Work required: Please return every line of the records below that holds the word "Instr".

Given data:
/-- Settles O9: the step runs the fetched packet, whose word is the stream's or a free one; the turn taken changes
neither. -/
theorem sequencerStepRunsPacketAtIndex : Obligations.SequencerStepRunsPacketAtIndex := by
  intro s ht hp hn
  rw [step_word ht hp hn]
  refine ⟨fun hd => ?clean, fun hd => ?dirty⟩
  case clean => exact congrArg₂ exec (fetchedPacket_clean (s := afterTurn s) hd) (noteStream_clean (s := afterTurn s) hd)
  case dirty => exact congrArg₂ exec (fetchedPacket_dirty (s := afterTurn s) hd) (noteStream_dirty (s := afterTurn s) hd)

/-! ## What a word leaves unchanged -/

/-- R160: every packet row retires its word. -/
theorem exec_packet_retires {i : Instr} (hi : isPacket i = true) (s : State) :
    ∃ v a e, exec i s = .next (retire v a e s) := by
  cases i with
  | pktInvalid r a count => exact ⟨_, _, _, exec_pktInvalid r a count s⟩
  | pktValidScaled r a count => exact ⟨_, _, _, exec_pktValidScaled r a count s⟩
  | pktValidCal r a count => exact ⟨_, _, _, rfl⟩
  | _ => cases hi

theorem outEntry_retire_ne (v : Bool) (a : BitVec 2) (e : Entry) {s : State} {y : Nat} (h : y ≠ wordIndex s s.n.toNat) :
    outEntry (retire v a e s) y = outEntry s y :=
  (outEntry_retire ..).trans (if_neg h)

/-- R68: a byte is read from its entry. -/
theorem outByte_congr {s t : State} {k : Nat} (h : outEntry t (k / 8) = outEntry s (k / 8)) : outByte t k = outByte s k := by
  rw [outByte, outByte, h]

/-- Settles O18: the next state is `retire`, which writes the one entry, and a byte outside it lies in another. -/
theorem packetFrame : Obligations.PacketFrame := by
  intro i s t hi h
  obtain ⟨v, a, e, he⟩ := exec_packet_retires hi s
  cases he.symm.trans h
  have hentry : ∀ y, y ≠ wordIndex s s.n.toNat → outEntry (retire v a e s) y = outEntry s y :=
    fun _ => outEntry_retire_ne v a e
  exact ⟨rfl, hentry, fun k hk => outByte_congr (hentry _ (by omega))⟩

end Sys2Proof.Machine
end

section
/-! Calibration (42_calibration.md): the entry that a valid packet writes in calibrated mode, its range and the coarse part
of its VALUE, what tells it from the sentinel, and the check that a table is there. -/

namespace Sys2Proof.Machine

theorem exec_pktValidCal (r : BitVec 1) (a : BitVec 2) (count : BitVec 28) (s : State) :
    exec (.pktValidCal r a count) s = .next (retire true a (correctedEntry s (wordPixel s s.n.toNat) a count) s) := rfl

/-- Settles O17: the word is retired with the corrected entry of its pixel, address field and count. -/
theorem calibratedPacketWritesSum : Obligations.CalibratedPacketWritesSum := by
  intro r a count s
  refine ⟨_, exec_pktValidCal r a count s, ?_⟩
  rw [outEntry_retire_self]
  exact ⟨entryValid_mkEntry .., entryAddr_mkEntry .., entryValue_correctedEntry .., rfl, rfl, rfl,
    retire_addrNz_iff ..⟩

/-! ## The entry of a word in either mode -/

theorem decodeScaled_invalid {w : Word} (h : packetValid w = false) : decodeScaled w = sentinelEntry (packetAddr w) :=
  if_neg (Bool.eq_false_iff.1 h)

theorem correct_invalid (s : State) (p : Nat) {w : Word} (h : packetValid w = false) :
    correct s p w = sentinelEntry (packetAddr w) :=
  if_neg (Bool.eq_false_iff.1 h)

theorem correct_valid (s : State) (p : Nat) {w : Word} (h : 2 ^ 31 ≤ w.toNat) :
    correct s p w = correctedEntry s p (packetAddr w) (packetCount w) :=
  if_pos (by rwa [packetValid_eq, decide_eq_true_eq])

/-- Settles O23: both entries are the word's entry under a mode, and the sentinel entry if the word is invalid. -/
theorem calibrationKeepsValidity : Obligations.CalibrationKeepsValidity := by
  intro s p w
  obtain ⟨hscaledValid, hscaledAddr⟩ := entryOf_fields { s with mode := .scaled } p w
  obtain ⟨hcalValid, hcalAddr⟩ := entryOf_fields { s with mode := .cal } p w
  exact ⟨hscaledValid, hcalValid, hscaledAddr, hcalAddr, fun h => by rw [correct_invalid s p h, decodeScaled_invalid h]⟩

/-! ## The VALUE of a word in calibrated mode -/

/-- R186, R191: a clock period has 140 taps, and so the coarse part counts 140 · 17857 fs a period. -/
theorem entryValue_correct_valid (s : State) (p : Nat) {w : Word} (h : 2 ^ 31 ≤ w.toNat) :
    entryValue (correct s p w) =
      (w.toNat % 2 ^ 28 / 140 : Nat) * 2499980 + (calEntry s (p * 140 + w.toNat % 2 ^ 28 % 140)).toInt := by
  rw [correct_valid s p h, entryValue_correctedEntry, packetCount_toNat]
  omega

/-- Settles O24: COUNT is 140 times the periods plus the tap. -/
theorem coarseCountsWholePeriods : Obligations.CoarseCountsWholePeriods := by
  intro s p w h
  refine ⟨entryValue_correct_valid s p h, fun hzero => ?_⟩
  have htap : (calEntry s (p * 140 + w.toNat % 2 ^ 28 % 140)).toInt = 0 := by rw [hzero]; rfl
  rw [entryValue_correct_valid s p h, entryValue_decodeScaled_valid h, htap]
  omega

/-- Settles O22: an invalid word's VALUE is -1000, and a valid one's is bounded by its count's 28 bits and the table
entry's 32. -/
theorem entryValueRange : Obligations.EntryValueRange := by
  refine ⟨fun w => ?scaled, fun s p w => ?calibrated⟩ <;> cases hv : packetValid w
  case scaled.false => exact .inl (by rw [decodeScaled_invalid hv, entryValue_sentinelEntry])
  case scaled.true =>
    rw [packetValid_eq, decide_eq_true_eq] at hv
    rw [entryValue_decodeScaled_valid hv]
    exact .inr ⟨w.toNat % 2 ^ 28, by omega, Int.mul_comm .., by omega⟩
  case calibrated.false =>
    rw [correct_invalid s p hv, entryValue_sentinelEntry]
    decide
  case calibrated.true =>
    rw [packetValid_eq, decide_eq_true_eq] at hv
    have hentry := toInt_bounds (calEntry s (p * 140 + w.toNat % 2 ^ 28 % 140))
    rw [entryValue_correct_valid s p hv]
    omega

/-! ## The sentinel's VALUE in a valid entry -/

/-- R95: an entry is put together from its three fields. -/
theorem mkEntry_fields (e : Entry) : mkEntry (entryValid e) (entryAddr e) (entryValue e) = e := by
  apply BitVec.eq_of_toNat_eq
  rw [mkEntry_toNat]
  have := entry_eq_fields e
  omega

/-- R95: V is bit 63 of an entry. -/
theorem mkEntry_true_xor_mkEntry_false (a : BitVec 2) (x : Int) :
    mkEntry true a x ^^^ mkEntry false a x = 0x8000000000000000#64 := by
  rw [mkEntry, mkEntry, BitVec.xor_append, BitVec.xor_append, BitVec.xor_self, BitVec.xor_self]
  decide

theorem entryTime_of_valid {e : Entry} (h : entryValid e = true) : entryTime e = some (entryValue e) := if_pos h

theorem ne_sentinelEntry_of_valid {e : Entry} (h : entryValid e = true) (a : BitVec 2) : e ≠ sentinelEntry a := by
  rintro rfl
  rw [sentinelEntry, entryValid_mkEntry] at h
  cases h

/-- R189: a valid entry with the sentinel's VALUE is its address field's sentinel entry but for V. -/
theorem xor_sentinelEntry_of_valid {e : Entry} (hv : entryValid e = true) (hx : entryValue e = -1000) :
    e ^^^ sentinelEntry (entryAddr e) = 0x8000000000000000#64 := by
  have he : mkEntry true (entryAddr e) Config.sentinelFs = e := by
    have hfields := mkEntry_fields e
    rwa [hv, hx] at hfields
  calc e ^^^ sentinelEntry (entryAddr e)
    _ = mkEntry true (entryAddr e) Config.sentinelFs ^^^ sentinelEntry (entryAddr e) := by rw [he]
    _ = 0x8000000000000000#64 := mkEntry_true_xor_mkEntry_false ..
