-- ==== Sys2Proof/Machine/Flags.lean ====
section
/-!
DEFINITION. The derived flags and register values of the block (10_state R30, R34, R35, R37): every readable bit has its one
definition here.
-/

namespace Sys2Proof.Machine

/-- RXC: the receive buffer holds an unread byte (10_state R39). -/
def State.rxc (s : State) : Bool := !s.rxFifo.isEmpty

/-- UDRE: the transmit data buffer is empty (10_state R41). -/
def State.udre (s : State) : Bool := s.txBuf.isNone

/-- FE: the frame-error bit of the entry at the head of the receive buffer, 0 when it is empty (10_state R42). -/
def State.fe (s : State) : Bool :=
  match s.rxFifo with
  | [] => false
  | e :: _ => e.fe

/-- UPE: 0 always, parity is disabled (10_state R44). -/
def State.upe (_ : State) : Bool := false

/-- RXB8: 0 always (10_state R30, R35). -/
def State.rxb8 (_ : State) : Bool := false

/-- `txBusy`: a byte stands in the data buffer or the shift register (41_config_registers, its header). -/
def State.txBusy (s : State) : Bool := s.txBuf.isSome || s.txShift.isSome

/-- UBRR = UBRRH[3:0] ++ UBRRL, 12 bits (10_state R30, R37). -/
def State.ubrr (s : State) : BitVec 12 := s.ubrrh ++ s.ubrrl

/-- The byte with bit `n` equal to `b` and every other bit 0: the `b << n` of the register layouts. -/
def flagAt (b : Bool) (n : Nat) : Byte := (BitVec.ofBool b).zeroExtend 8 <<< n

/-- The byte with the given bits, bit 7 first. -/
def packBits (b7 b6 b5 b4 b3 b2 b1 b0 : Bool) : Byte :=
  flagAt b7 7 ||| flagAt b6 6 ||| flagAt b5 5 ||| flagAt b4 4 ||| flagAt b3 3 ||| flagAt b2 2 ||| flagAt b1 1 ||| flagAt b0 0

/-- The value UCSRA reads (10_state R34). -/
def State.ucsraValue (s : State) : Byte :=
  packBits s.rxc s.txc s.udre s.fe s.dor s.upe s.u2x s.mpcm

/-- The value UCSRB reads (10_state R35). -/
def State.ucsrbValue (s : State) : Byte :=
  packBits s.rxcie s.txcie s.udrie s.rxen s.txen s.ucsz2 s.rxb8 s.txb8

/-- The value UBRRH reads: bits 7:4 are 0 (10_state R37, 41_config_registers R193). -/
def State.ubrrhValue (s : State) : Byte := (0 : BitVec 4) ++ s.ubrrh

end Sys2Proof.Machine
end

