-- ==== Sys2Proof/Machine/Dispatch.lean ====
section
/-!
DEFINITION. The meaning of a bus operation: one arm per constructor of Instr, each one direct call of that operation's meaning.
-/

namespace Sys2Proof.Machine

def exec (i : Instr) (s : State) : Host.Outcome State Fault Refusal :=
  match i with
  | .rdUcsra => Sys2Proof.Machine.execRdUcsra s
  | .wrUcsra v => Sys2Proof.Machine.execWrUcsra v s
  | .rdUcsrb => Sys2Proof.Machine.execRdUcsrb s
  | .wrUcsrb v => Sys2Proof.Machine.execWrUcsrb v s
  | .rdUcsrc => Sys2Proof.Machine.execRdUcsrc s
  | .wrUcsrc v => Sys2Proof.Machine.execWrUcsrc v s
  | .rdUbrrl => Sys2Proof.Machine.execRdUbrrl s
  | .wrUbrrl v => Sys2Proof.Machine.execWrUbrrl v s
  | .rdUbrrh => Sys2Proof.Machine.execRdUbrrh s
  | .wrUbrrh v => Sys2Proof.Machine.execWrUbrrh v s
  | .rdUdr => Sys2Proof.Machine.execRdUdr s
  | .wrUdr v => Sys2Proof.Machine.execWrUdr v s

end Sys2Proof.Machine
end

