/-- TxLoadMovesByte and TxShiftSendsByte: both clauses of each. -/
theorem test_hyp_transmit :
    ((withHost (i0Tx (some 0x41) none) [] [.txLoad]).live ∧ (withHost (i0Tx (some 0x41) none) [] [.txLoad]).txen = true ∧
      (withHost (i0Tx (some 0x41) none) [] [.txLoad]).txShift = none ∧
      (withHost (i0Tx (some 0x41) none) [] [.txLoad]).txBuf = some 0x41) ∧
    (withHost i0 [] [.txLoad]).txBuf = none ∧
    ((withHost (i0Tx none (some 0x41)) [] [.txShift]).live ∧ (withHost (i0Tx none (some 0x41)) [] [.txShift]).txen = true ∧
      (withHost (i0Tx none (some 0x41)) [] [.txShift]).txShift = some 0x41) ∧
    (withHost i0 [] [.txShift]).txShift = none := by decide

/-- RxFrameDelivered: the receiver disabled, the buffer full at the depth, and room for one more. -/
theorem test_hyp_rxFrame :
    State.reset.rxen = false ∧ (i0.rxen = true ∧ i0.rxFifo.length ≠ Config.rxDepth) ∧
    ({ i0 with rxFifo := List.replicate Config.rxDepth ⟨0x01, false⟩ } : State).rxFifo.length = Config.rxDepth := by
  refine ⟨rfl, ⟨rfl, ?_⟩, by simp⟩
  simp [i0, State.reset, Config.rxDepth]

/-- StepKeepsInvariants: `I0` meets the invariants and has a step. -/
theorem test_hyp_inv : i0.Inv ∧ step (i0.withFetchWord 16 0xE41) = .next (i0Tx (some 0x41) none) :=
  ⟨⟨by simp [i0, State.reset], by decide, by decide, by decide, by decide⟩, rfl⟩

/-- StepKeepsMemories: a state with a host memory outside the window. -/
theorem test_hyp_memOk :
    ({ i0 with hostMem := [(Config.uartBase + 7, 0x78), (Config.uartBase + 8, 0x00)] } : State).MemOk := by
  refine ⟨by simp [Memory.wf], by decide, ?_⟩
  intro c hc
  simp only [List.mem_cons, List.not_mem_nil, or_false] at hc
  rcases hc with rfl | rfl <;> simp [windowOffset]

/-- StepKeepsPolling and PolledWriteNeverOverruns: the host has just read UDRE as 1. -/
theorem test_hyp_polling :
    let s := withHost { i0 with result := some 0x20 } [.waitTest .ucsra 5, .request (encode (.wrUdr 0x42))] [.host]
    s.PollInv ∧ s.tasks = .waitTest .ucsra 5 :: .request (encode (.wrUdr 0x42)) :: [] ∧ s.agenda = .host :: [] ∧
      step s = .next (i0Tx (some 0x42) none) :=
  ⟨⟨by decide, fun _ _ _ _ _ => rfl⟩, rfl, rfl, rfl⟩

/-- WireOrderIsWriteOrder and ReceiveOrderIsDeliveryOrder: a step that takes a byte in, and one that takes one out. -/
theorem test_hyp_order :
    step (i0.withFetchWord 16 0xE41) = .next (i0Tx (some 0x41) none) ∧
    step ((i0Rx 0x61 false).withFetchWord 16 0x600) = .next { i0 with result := some 0x61 } := ⟨rfl, rfl⟩

/-- TxcChangesOnlyAsNamed: TXC rises, TXC falls. -/
theorem test_hyp_txc :
    step (withHost (i0Tx none (some 0x41)) [] [.txShift]) = .next { i0 with txc := true, txWire := [0x41] } ∧
    step ({ i0 with txc := true }.withFetchWord 16 0x840) = .next i0 := ⟨rfl, rfl⟩

/-- DorChangesOnlyAsNamed: DOR falls, DOR rises. -/
theorem test_hyp_dor :
    step ({ i0Rx 0x61 false with dor := true }.withFetchWord 16 0x600) = .next { i0 with result := some 0x61 } ∧
    ∃ t, step (withHost { i0 with rxFifo := List.replicate Config.rxDepth ⟨0x01, false⟩ } [] [.rxFrame 0x04 true]) = .next t ∧
      t.dor = true := by
  refine ⟨rfl, _, rfl, ?_⟩
  simp [State.rxFrame, State.pickTurn, withHost, i0]

/-- TransmitBytesAreHidden: two states that differ in the byte in the data buffer. -/
theorem test_hyp_hidden :
    (some (0x00 : Byte)).isSome = (i0Tx (some 0x41) none).txBuf.isSome ∧
    (none : Option Byte).isSome = (i0Tx (some 0x41) none).txShift.isSome ∧
    exec .rdUcsra (i0Tx (some 0x41) none) = .next { i0Tx (some 0x41) none with result := some 0x00 } := ⟨rfl, rfl, rfl⟩

/-- BufferedByteIsLoadedOrMarked and WriteByteCompletes. -/
theorem test_hyp_liveness :
    ((i0Tx (some 0x41) none).live ∧ (i0Tx (some 0x41) none).txen = true ∧ (i0Tx (some 0x41) none).txBuf = some 0x41) ∧
    (withHost i0 [.writeByte 0x41] []).live ∧ (withHost i0 [.writeByte 0x41] []).txen = true ∧
    (withHost i0 [.writeByte 0x41] []).tasks = .writeByte 0x41 :: [] := by decide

Reply:
theorem exec_packet_retires {i : Instr} (hi : isPacket i = true) (s : State) :
DEFINITION. The meaning of a bus operation: one arm per constructor of Instr, each one direct call of that operation's meaning.
def exec (i : Instr) (s : State) : Host.Outcome State Fault Refusal :=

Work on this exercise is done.